Collected data
--------

-- ==== Sys2Proof/Safety.lean ====
section
/-! DEFINITION. What claims say of runs: a command completes in a next state of which something holds, what reporting and
measuring may change beside it, and the invariant that every step keeps. -/

namespace Sys2Proof.Machine

/-- The outcome is a next state. -/
def answers (o : Host.Outcome State Fault Refusal) : Prop := ∃ t, o = .next t

/-- The Context Store is in its canonical form: addresses strictly rising, and no byte that reads as an unlisted one. -/
def State.storeOk (s : State) : Prop := Memory.wf s.store = true

/-- A life-cycle change in progress does not go back (R304). -/
def State.lcOk (s : State) : Prop := ∀ x, s.jwl.lcTarget = some x → s.fuses.lcState ≤ x.1

/-- The cluster's memory is in its canonical form. -/
abbrev State.memOk (s : State) : Prop := Memory.wf s.hif.mem = true

/-- What every step keeps: the Context Store, the cluster's memory, the register map and the claim table are in their canonical
forms (one value for each byte and field, one holder for each resource, R37), and a life-cycle change in progress does not go
back. -/
def State.Inv (s : State) : Prop :=
  s.storeOk ∧ s.memOk ∧ rising s.fields = true ∧ rising s.claims = true ∧ s.lcOk

/-- What no operation undoes: the invariant is kept, the fuses only go forward (the life-cycle state R303, R304, signer hash 1
R394, the anti-rollback counter R402), and the LTB stays as the command found it. -/
structure Grows (s u : State) : Prop where
  ltb : u.ltb = s.ltb
  store : s.storeOk → u.storeOk
  mem : s.memOk → u.memOk
  fields : rising s.fields = true → rising u.fields = true
  claims : rising s.claims = true → rising u.claims = true
  lc : s.lcOk → u.lcOk ∧ s.fuses.lcState ≤ u.fuses.lcState
  signer : ∀ x, s.fuses.signer1 = some x → u.fuses.signer1 = some x
  rollback : s.fuses.rollback ≤ u.fuses.rollback

/-- The commands of the reset domain, which also act while chip reset is held (R423, R424). -/
def resetDomain : Instr → Bool
  | .pornRise .. | .pornLow _ | .chipResetRelease _ | .vmonWarn _ | .vmonWarnClear _ | .vmonReset _ | .railFail _
  | .thermalTrip .. | .thermalWarn .. | .d2dLoss _ | .chipResetCommand .. | .watchdogExpiry .. => true
  | _ => false

/-! ### Completion -/

/-- The command completes: `exec c s` ANSWERS A NEXT STATE, and of that state `P` holds. Every obligation that says `completes`,
`leadsTo` or `changes` has this as its conclusion. -/
def completes (c : Instr) (s : State) (P : State → Prop) : Prop := ∃ u, exec c s = .next u ∧ P u

/-- Chip reset is not held, and nothing of an earlier command still waits to be told. -/
abbrev State.settled (s : State) : Prop := s.pwr.held = false ∧ s.txDone = [] ∧ s.pwr.inbox = []

/-- The state at the instant `t` of a command, before its effect: time does not go back. -/
def State.now (s : State) (t : Nat) : State := { s with ltb := max s.ltb t, out := [], resp := .none }

/-- The keys of the two flags of a histogram unit, CHR_HIST_STAT bits 0 and 1 (R418, R419). -/
def chrFlagKey (k : Nat) : Bool := decide (0x16060c * 32 ≤ k ∧ k ≤ 0x1606fc * 32 + 1)

/-- The keys of HIF_VEC_CFG, whose coalescing takes effect as a vector fires (R339). -/
def vecKey (k : Nat) : Bool := decide (0xf0100 * 32 ≤ k ∧ k < 0xf0200 * 32)

/-- The statistics counters of reporting and measuring: events raised and lost, messages, records and samples lost. -/
def reportCounts : List Nat :=
  [Reg.EVT_CNT_RAISED, Reg.EVT_CNT_LOST, Reg.HIF_CNT_MSG, Reg.CHR_CNT_TREC_LOST, Reg.CHR_CNT_IS_LOST]

/-- No ring is the cluster's: what HIF writes goes to the host's memory (R323). -/
abbrev State.hostRings (s : State) : Prop := ∀ r, r < 256 → ringOwner s r ≠ 1

/-- `u` is `s`, but for what reporting an event changes (R324, R334, R339, R358: event rings and where they lie in the cluster's
memory, vectors, interrupt lines, the counters of them, outputs) and what the Chronograph measures (R408-R419; the losses of
R416 and R417 with their EV242). Every other register, counter and record is the same. -/
structure Kept (s u : State) : Prop where
  get : ∀ f : Fld, chrFlagKey f.key = false → u.get f = s.get f
  count : ∀ c, c ∉ reportCounts → u.count c = s.count c
  out : ∀ o, o ∈ s.out → o ∈ u.out
  pend : ∀ e, e ∈ s.hif.pend → e ∈ u.hif.pend
  rings : ∀ r, r < 224 → tabGet u.hif.rings r = tabGet s.hif.rings r
  hif : { u.hif with rings := s.hif.rings, vecs := s.hif.vecs, pba := s.hif.pba, pend := s.hif.pend, mem := s.hif.mem } = s.hif
  mem : s.hostRings → u.hif.mem = s.hif.mem
  mbx : { u.mbx with lines := s.mbx.lines } = s.mbx
  pwr : u.pwr = s.pwr
  recs : u.chr.recs = s.chr.recs
  tagged : u.chr.tagged = s.chr.tagged
  samples : u.chr.samples = s.chr.samples
  enabled : u.chr.enabled = s.chr.enabled
  ltb : u.ltb = s.ltb
  resp : u.resp = s.resp
  freeCtr : u.freeCtr = s.freeCtr
  straps : u.straps = s.straps
  fuses : u.fuses = s.fuses
  cntLast : u.cntLast = s.cntLast
  inForce : ∀ k, vecKey k = false → tabGet u.inForce k = tabGet s.inForce k
  claims : u.claims = s.claims
  pins : u.pins = s.pins
  store : u.store = s.store
  bal : u.bal = s.bal
  rx : u.rx = s.rx
  chains : u.chains = s.chains
  coex : u.coex = s.coex
  sic : u.sic = s.sic
  lanes : u.lanes = s.lanes
  laneRecs : u.laneRecs = s.laneRecs
  txDone : u.txDone = s.txDone
  once : u.once.filter (· != 242) = s.once.filter (· != 242)
  amc : u.amc = s.amc
  slp : u.slp = s.slp
  esc : u.esc = s.esc
  fwd : u.fwd = s.fwd
  ctx : u.ctx = s.ctx
  jwl : u.jwl = s.jwl
  eth : u.eth = s.eth
  twn : u.twn = s.twn
  crn : u.crn = s.crn

/-- The command completes (`exec c s` answers a next state), and all it does is to lead from `s` to `v`, but for reporting and measuring. -/
def leadsTo (c : Instr) (s v : State) : Prop := completes c s (Kept v)

/-- The command completes, and its own effect leads from `s` to `v`; the next state is `v` once the issuers of the transmissions
that ended in it are told (R89), faults are classified and the Chronograph has measured. -/
def endsIn (c : Instr) (s v : State) : Prop := completes c s (fun u => u = { v.finish with pending := s.pending })

/-! ### Register tables -/

/-- The fields of the register at `off` that a write can change (R6). -/
def writtenFields (off : Nat) : List Fld := (blockRows off).flatMap (fun r => match rowAt r off with
  | some (i, j) => if r.acc = .rw ∨ r.acc = .w1c then [r.fld i j] else []
  | none => [])

/-- What a write of `val` leaves in the field of a table's row (R6, R7, R9): an RW field takes its bits within the range that
the table gives, a W1C field loses those written 1, and a locked field, an RO or a WO one stays. -/
def writtenValue (s : State) (val : Nat) (r : Row) (i j : Nat) : Nat :=
  let f := r.fld i j
  let v := bits val f.lo f.w
  if rowLocked s r i j then s.get f
  else match r.acc with
    | .rw => (normValue r.norm v).getD (s.get f)
    | .w1c => s.get f - (s.get f &&& v)
    | _ => s.get f

/-! ### Frames -/

/-- The parts of the state that a frame names, beside register fields and statistics counters. -/
inductive Part where
  | claims | pins | store | bal | rx | chains | coex | sic | lanes | laneRecs | txDone | amc | slp | esc | fwd | ctx | jwl
  | eth | twn | crn | rings | host | mailboxes | stages | samples | power | fuses | straps | latched
  | inForce | once | cluster
deriving DecidableEq, Repr

/-- A part is the same in two states. What raising an event changes of the host interface (event rings, vectors, pending
bits) and of the cluster lines is no part of these; the cluster's memory has its own clause in `State.elsewhere`. -/
def Part.same (s u : State) : Part → Prop
  | .claims => u.claims = s.claims
  | .pins => u.pins = s.pins
  | .store => u.store = s.store
  | .bal => u.bal = s.bal
  | .rx => u.rx = s.rx
  | .chains => u.chains = s.chains
  | .coex => u.coex = s.coex
  | .sic => u.sic = s.sic
  | .lanes => u.lanes = s.lanes
  | .laneRecs => u.laneRecs = s.laneRecs
  | .txDone => u.txDone = s.txDone
  | .amc => u.amc = s.amc
  | .slp => u.slp = s.slp
  | .esc => u.esc = s.esc
  | .fwd => u.fwd = s.fwd
  | .ctx => u.ctx = s.ctx
  | .jwl => u.jwl = s.jwl
  | .eth => u.eth = s.eth
  | .twn => u.twn = s.twn
  | .crn => u.crn = s.crn
  | .rings => ∀ r, r < 224 → tabGet u.hif.rings r = tabGet s.hif.rings r
  | .host => { u.hif with rings := s.hif.rings, vecs := s.hif.vecs, pba := s.hif.pba, pend := s.hif.pend, mem := s.hif.mem } = s.hif
  | .cluster => True
  | .mailboxes => { u.mbx with lines := s.mbx.lines } = s.mbx
  | .stages => u.chr.recs = s.chr.recs ∧ u.chr.tagged = s.chr.tagged
  | .samples => u.chr.samples = s.chr.samples ∧ u.chr.enabled = s.chr.enabled
  | .power => u.pwr = s.pwr
  | .fuses => u.fuses = s.fuses
  | .straps => u.straps = s.straps
  | .latched => u.cntLast = s.cntLast
  | .inForce => ∀ k, vecKey k = false → tabGet u.inForce k = tabGet s.inForce k
  | .once => u.once.filter (· != 242) = s.once.filter (· != 242)

/-- What a parity error of a Forwarding table changes (R276): nothing where no entry is upset. -/
def fwdParityFields (upset : List Nat) : List Fld :=
  if upset.isEmpty then []
  else [Reg.FWD_PAR_LOG_table, Reg.FWD_PAR_LOG_index, Reg.FWD_PAR_LOG_logged, Reg.PWR_PERM_CNT_count]

/-- Its counters: the classifier of R433 counts it too. -/
def fwdParityCounts (upset : List Nat) : List Nat :=
  if upset.isEmpty then [] else [Reg.FWD_CNT_PAR_ERR, Reg.PWR_CNT_PERMANENT, Reg.PWR_CNT_TRANSIENT]

/-- The part of the state that holds the classifier's history. -/
def fwdParityParts (upset : List Nat) : List Part := if upset.isEmpty then [] else [.power]

/-- A command's frame: `u` is `s` elsewhere than in the register fields `fs`, the statistics counters `cs` and the parts
`ps`, but for reporting and measuring (R324, R334, R339, R358, R408-R419). Every byte of the cluster's memory stays too, where
no ring is the cluster's (an event record may go there). -/
def State.elsewhere (s u : State) (fs : List Fld) (cs : List Nat) (ps : List Part) : Prop :=
  (∀ f : Fld, chrFlagKey f.key = false → f.key ∉ fs.map Fld.key → u.get f = s.get f) ∧
  (∀ c, c ∉ cs → c ∉ reportCounts → u.count c = s.count c) ∧
  (∀ p, p ∉ ps → p.same s u) ∧
  ((.cluster ∉ ps ∧ ∀ r, r < 256 → (Reg.HIF_RING_CTRL_owner r).key ∉ fs.map Fld.key) → s.hostRings → u.hif.mem = s.hif.mem)

/-- The command completes (`exec c s` answers a next state), changes nothing elsewhere than in the register fields `fs`, the counters `cs` and the parts `ps`,
and leads to a state of which `P` holds. -/
def changes (c : Instr) (s : State) (fs : List Fld) (cs : List Nat) (ps : List Part) (P : State → Prop) : Prop :=
  completes c s (fun u => s.elsewhere u fs cs ps ∧ P u)

end Sys2Proof.Machine
end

--------

## YOUR TASK
Going back to the entries above, set down exactly the lines that begin at the one with "abbrev State.hostRings (s" and end at the one with "claims : u.claims = s.claims", both included, and nothing else.

## RESPONSE BELOW
abbrev State.hostRings (s : State) : Prop := ∀ r, r < 256 → ringOwner s r ≠ 1

/-- `u` is `s`, but for what reporting an event changes (R324, R334, R339, R358: event rings and where they lie in the cluster's
memory, vectors, interrupt lines, the counters of them, outputs) and what the Chronograph measures (R408-R419; the losses of
R416 and R417 with their EV242). Every other register, counter and record is the same. -/
structure Kept (s u : State) : Prop where
  get : ∀ f : Fld, chrFlagKey f.key = false → u.get f = s.get f
  count : ∀ c, c ∉ reportCounts → u.count c = s.count c
  out : ∀ o, o ∈ s.out → o ∈ u.out
  pend : ∀ e, e ∈ s.hif.pend → e ∈ u.hif.pend
  rings : ∀ r, r < 224 → tabGet u.hif.rings r = tabGet s.hif.rings r
  hif : { u.hif with rings := s.hif.rings, vecs := s.hif.vecs, pba := s.hif.pba, pend := s.hif.pend, mem := s.hif.mem } = s.hif
  mem : s.hostRings → u.hif.mem = s.hif.mem
  mbx : { u.mbx with lines := s.mbx.lines } = s.mbx
  pwr : u.pwr = s.pwr
  recs : u.chr.recs = s.chr.recs
  tagged : u.chr.tagged = s.chr.tagged
  samples : u.chr.samples = s.chr.samples
  enabled : u.chr.enabled = s.chr.enabled
  ltb : u.ltb = s.ltb
  resp : u.resp = s.resp
  freeCtr : u.freeCtr = s.freeCtr
  straps : u.straps = s.straps
  fuses : u.fuses = s.fuses
  cntLast : u.cntLast = s.cntLast
  inForce : ∀ k, vecKey k = false → tabGet u.inForce k = tabGet s.inForce k
  claims : u.claims = s.claims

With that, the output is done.